First Big Problem: Context Variable Behavior
Context is something very unique to Perl as far as I know. It’s a way to mimic spoken language where the meaning of some words depends on the context they’re used in. Perl 5 has 3 contexts: scalar, list and void. So for example, a function might do and return something completely different depending on the context of the call:
my $x = do_something(); # Scalar context: returns one thing. print do_something(); # List context: might return other thing. do_something(); # Void context: a third possibility.
When implementing a function, you can use the special wantarray construct to know in which context the function is being called. For example:
sub do_something { if (wantarray) { # this will run if called in List context } elsif (defined wantarray) { # this will run if called in Scalar context } else { # this will run if called in Void context } }
The reason I consider context one of the biggest problems of Perl 5 is because, unlike other bad “features”, it’s pretty much impossible to avoid. The concept is so fundamental to the language and its core libraries that you just have to learn to live with it. It’s important to be very careful of how you are calling your functions all the time, otherwise you might introduce bugs or even security issues. Unfortunatelly, there doesn’t seem to be a convention on what functions should return in each context. For example, the built-in function keys return the list keys of a hash table / dictionary when called in list context, but instead returns then number of keys if called in scalar context. However, the splice function removes elements from an array and returns them in list context but it only returns the last element in scalar context. Similarly, the regexp match operator returns a Boolean if the string matches in scalar context, but the matching groups in list context (only if groups were defined). And so on. All this makes Perl hard to learn because you have to read and memorize the documentation of all the functions, and their behaviors on different contexts. Things are rarely intuitive and I’ve seen developers with many years of Perl experience bitten by this from time to time.
Second Big Problem: References
The other big problem with Perl, in my opinion, are references. More specifically, array and hash references. To explain why these are a problem, first I have to describe Lists. Lists are a language construct in Perl that can be used to initialize data structures, passing arguments to functions or assigning variables. A list is basically a group of expressions separated by commas. For example:
my @array = (1, 2, 3); # Initialize an array. my ($one, $two) = (1, 2); # Assign variables. join('/', 'home', 'manuel'); # Arguments to a function.

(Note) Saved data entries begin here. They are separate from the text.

-- ==== Sys2Proof/Tests/Slice0.lean ====
section
/-! SUPPORT. Small tests of the model: ill-formed commands, the spec's worked examples, and for every statement a state and
operands that meet the hypotheses of each of its clauses. -/
namespace Sys2Proof.Tests
open Sys2Proof.Machine
set_option maxRecDepth 4000
set_option Elab.async false

/-! ### Ill-formed commands -/

theorem test_wf_burst_read : AccForm.wf (.burstRead 0) = false ∧ AccForm.wf (.burstRead 9) = false ∧ AccForm.wf (.burstRead 8) = true := by
  decide
theorem test_wf_burst_write : Instr.wf (.mainStoreAccess 1 0 (.burstWrite 9 []) []) = false ∧
    Instr.wf (.mainStoreAccess 1 0 (.burstWrite 1 [0, 0, 0, 0, 0]) []) = false := by decide
theorem test_wf_resume : Instr.wf (.mainStoreAccess 1 0 (.resume (List.replicate 33 0)) []) = false := by decide +kernel

/-- A hub that has started: its rails stand, the store is zeroed, and the census has listed it as node 5. -/
def hub : State :=
  (((State.reset.put LPW_STAT_RAILS_OK 1).put MSA_STAT_INIT_DONE 1).put RPE_NODE_NODE 5).put RPE_STAT_LISTED 1

namespace C01

/-- The hypotheses of StoreReads, clause 1 to 4, hold together. -/
theorem test_hyp_StoreReads :
  ((fun (r : Fin 8) (addr : BitVec 38) (z : Fin 4) (us : List Upset) (s : State) =>
    inStore addr.toNat = true ∧ (s.upset us).serves r.val (storeOff addr) (.read z) ∧
    (s.upset us).mark (storeOff addr / 8) = none) 3 0x10000048 2 [] hub) ∧
  ((fun (r : Fin 8) (addr : BitVec 38) (n : Nat) (us : List Upset) (s : State) =>
    inStore addr.toNat = true ∧ (s.upset us).serves r.val (storeOff addr) (.burstRead n) ∧
    (∀ i, i < 4 * n → (s.upset us).mark (storeOff addr / 8 + i) = none)) 3 0x10000100 2 [] hub) ∧
  ((fun (r : Fin 8) (addr : BitVec 38) (z : Fin 4) (us : List Upset) (m : Mark) (s : State) =>
    inStore addr.toNat = true ∧ (s.upset us).serves r.val (storeOff addr) (.read z) ∧ s.roomy ∧
    (s.upset us).mark (storeOff addr / 8) = some m ∧ m.uncorr = false) 3 0x10000048 2 [⟨9, false, 5⟩] ⟨false, 5, false⟩ hub) ∧
  ((fun (r : Fin 8) (addr : BitVec 38) (z : Fin 4) (us : List Upset) (m : Mark) (s : State) =>
    inStore addr.toNat = true ∧ (s.upset us).serves r.val (storeOff addr) (.read z) ∧ s.roomy ∧
    (s.upset us).mark (storeOff addr / 8) = some m ∧ m.uncorr = true) 3 0x10000048 2 [⟨9, true, 5⟩] ⟨true, 5, false⟩ hub) := by
  refine ⟨?_, ?_, ?_, ?_⟩ <;> decide +kernel

/-- The hypotheses of StoreWrites, clause 1 to 6, hold together. -/
theorem test_hyp_StoreWrites :
  ((fun (r : Fin 8) (addr : BitVec 38) (d : DWord) (us : List Upset) (s : State) =>
    inStore addr.toNat = true ∧ (s.upset us).serves r.val (storeOff addr) (.write 3 d) ∧
    s.mayWrite r.val (bankOf (storeOff addr)) = true) 1 0x10300048 0x1122334455667788 [⟨0x60009, true, 5⟩] (hub.setLr 1 (some 0xC001))) ∧
  ((fun (r : Fin 8) (addr : BitVec 38) (z : Fin 4) (d : DWord) (us : List Upset) (s : State) =>
    z.val < 3 ∧ inStore addr.toNat = true ∧ (s.upset us).serves r.val (storeOff addr) (.write z d) ∧
    s.mayWrite r.val (bankOf (storeOff addr)) = true ∧ (s.upset us).mark (storeOff addr / 8) = none) 1 0x1030004A 1 0x1122334455667788 [] (hub.setLr 1 (some 0xC001))) ∧
  ((fun (r : Fin 8) (addr : BitVec 38) (z : Fin 4) (d : DWord) (us : List Upset) (m : Mark) (s : State) =>
    z.val < 3 ∧ inStore addr.toNat = true ∧ (s.upset us).serves r.val (storeOff addr) (.write z d) ∧ s.roomy ∧
    s.mayWrite r.val (bankOf (storeOff addr)) = true ∧ (s.upset us).mark (storeOff addr / 8) = some m ∧
    m.uncorr = true) 1 0x1030004A 1 0x1122334455667788 [⟨0x60009, true, 5⟩] ⟨true, 5, false⟩ hub) ∧
  ((fun (r : Fin 8) (addr : BitVec 38) (n : Nat) (ws : List DWord) (us : List Upset) (s : State) =>
    inStore addr.toNat = true ∧ (s.upset us).serves r.val (storeOff addr) (.burstWrite n ws) ∧
    s.mayWrite r.val (bankOf (storeOff addr)) = true ∧ ws.length = 4 * n) 1 0x10300040 2 [1, 2, 3, 4, 5, 6, 7, 8] [] hub) ∧
  ((fun (r : Fin 8) (addr : BitVec 38) (n : Nat) (ws : List DWord) (us : List Upset) (s : State) =>
    inStore addr.toNat = true ∧ (s.upset us).serves r.val (storeOff addr) (.burstWrite n ws) ∧
    s.mayWrite r.val (bankOf (storeOff addr)) = true ∧ ws.length < 4 * n) 1 0x10300040 2 [1, 2, 3, 4, 5] [] hub) ∧
  ((fun (r : Fin 8) (addr : BitVec 38) (ws : List DWord) (us : List Upset) (u : Burst) (s : State) =>
    inStore addr.toNat = true ∧ ((s.upset us).bank (bankOf (storeOff addr))).burst = some u ∧ u.req = r.val ∧
    bankOf u.next = bankOf (storeOff addr) ∧ s.store.wait = [] ∧ s.mayWrite r.val (bankOf (storeOff addr)) = true ∧
    (s.upset us).bankZeroing (bankOf (storeOff addr)) = false ∧ s.dark = false ∧
    s.lockedOut (bankOf (storeOff addr)) r.val = false ∧ ws.length = 4 * u.left) 1 0x10300040 [5, 6, 7, 8] [] ⟨1, 0x300040, 0x300060, 1⟩ (hub.setBank 6 ⟨1, 0, 1, some ⟨1, 0x300040, 0x300060, 1⟩, none⟩)) := by
  refine ⟨?_, ?_, ?_, ?_, ?_, ?_⟩ <;> decide +kernel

One important thing about lists is that they flatten all the inner lists. For example, the following lines are equivalent:
my @array = (1, 2, 3, 4); my @array = (1, (2, (3, 4)));
The flattening also happens if you use arrays as expressions, for example:
my @end = (3, 4); my @array = (1, 2, @end); # same as (1, 2, 3, 4);
List flattening is actually a nice feature, it allows a lot of cool things such as destructuring of assignment and function arguments. However, it has a problem: it makes it difficult to create nested data structures such as arrays of arrays. To fix this, Perl introduced the concept of references. References are some sort of high level pointers. Instead of storing the actual data, references store a pseudo address which points to the data. The important aspect of references, in relation to the problem described above, is that they’re scalars, and as such they can be taken as a single element of an array. So you can’t have arrays of arrays in Perl because of the flattening feature, but you can have arrays of array references, which are a good substitute. For example:
my @a = (1, 2); my @b = (3, 4); my @parts = (\@a, \@b); # Two elements. Doesn't flatten.
Perl also provides a nice syntax for defining array references, so the code above could be better written as:
my @parts = ([1, 2], [3, 4]); # an array of two arrayrefs.
Or you can write it as a single array reference and the syntax is very similar to other programming languages:
my $arrayref = [ [1, 2], [3, 4] ];
A similar thing happens with hashes/dictionaries, which are constructed also with lists. To have nested hashes you have to use hash references. The problem with array references is that they behave completely differently in both list and scalar contexts. So every time you want to do something with them you have to know if you’re dealing with a real array or a reference. Just like context, this problem is unavoidable in Perl because you need references every time you need nested arrays, but you can’t use only references because most built-in functions to operate with collections accept real arrays instead. To illustrate this problem, let’s assume that you’re using an API with a get_employees() function, and you want to print the name of each one. Your code is different depending on whether the function returns an array or an arrayref:
# Array version: my @employees = get_employes(); for my $employee (@employees) { print $employee->name; } # Arrayref version: my $employees = get_employes(); for my $employee (@{$employees}) { print $employee->name; }
So for every function returning a collection, you have to read the documentation and memorize if they return a reference or an array. Some libraries help you with this, for example, DBI (the database interface for Perl) adds a suffix to some functions indicating which kind of value they return:
@row = $sth->fetchrow_array(); $row = $sth->fetchrow_arrayref();
Other libraries make use of the wantarray special function to return an array when in list context or a reference when in scalar context. This sometimes helps, but it also creates even more confusion because it’s not a widespread idiom, so you have to check the documentation carefully anyway. To make things worse, Perl built-in functions usually work in a way that’s completely counterintuitive for people used to all this lists/array logic. For example, the push function can be used to add one or more elements to an array:
my @array = (1, 2, 3); push(@array, 4, 5, 6); # will be (1, 2, 3, 4, 5, 6)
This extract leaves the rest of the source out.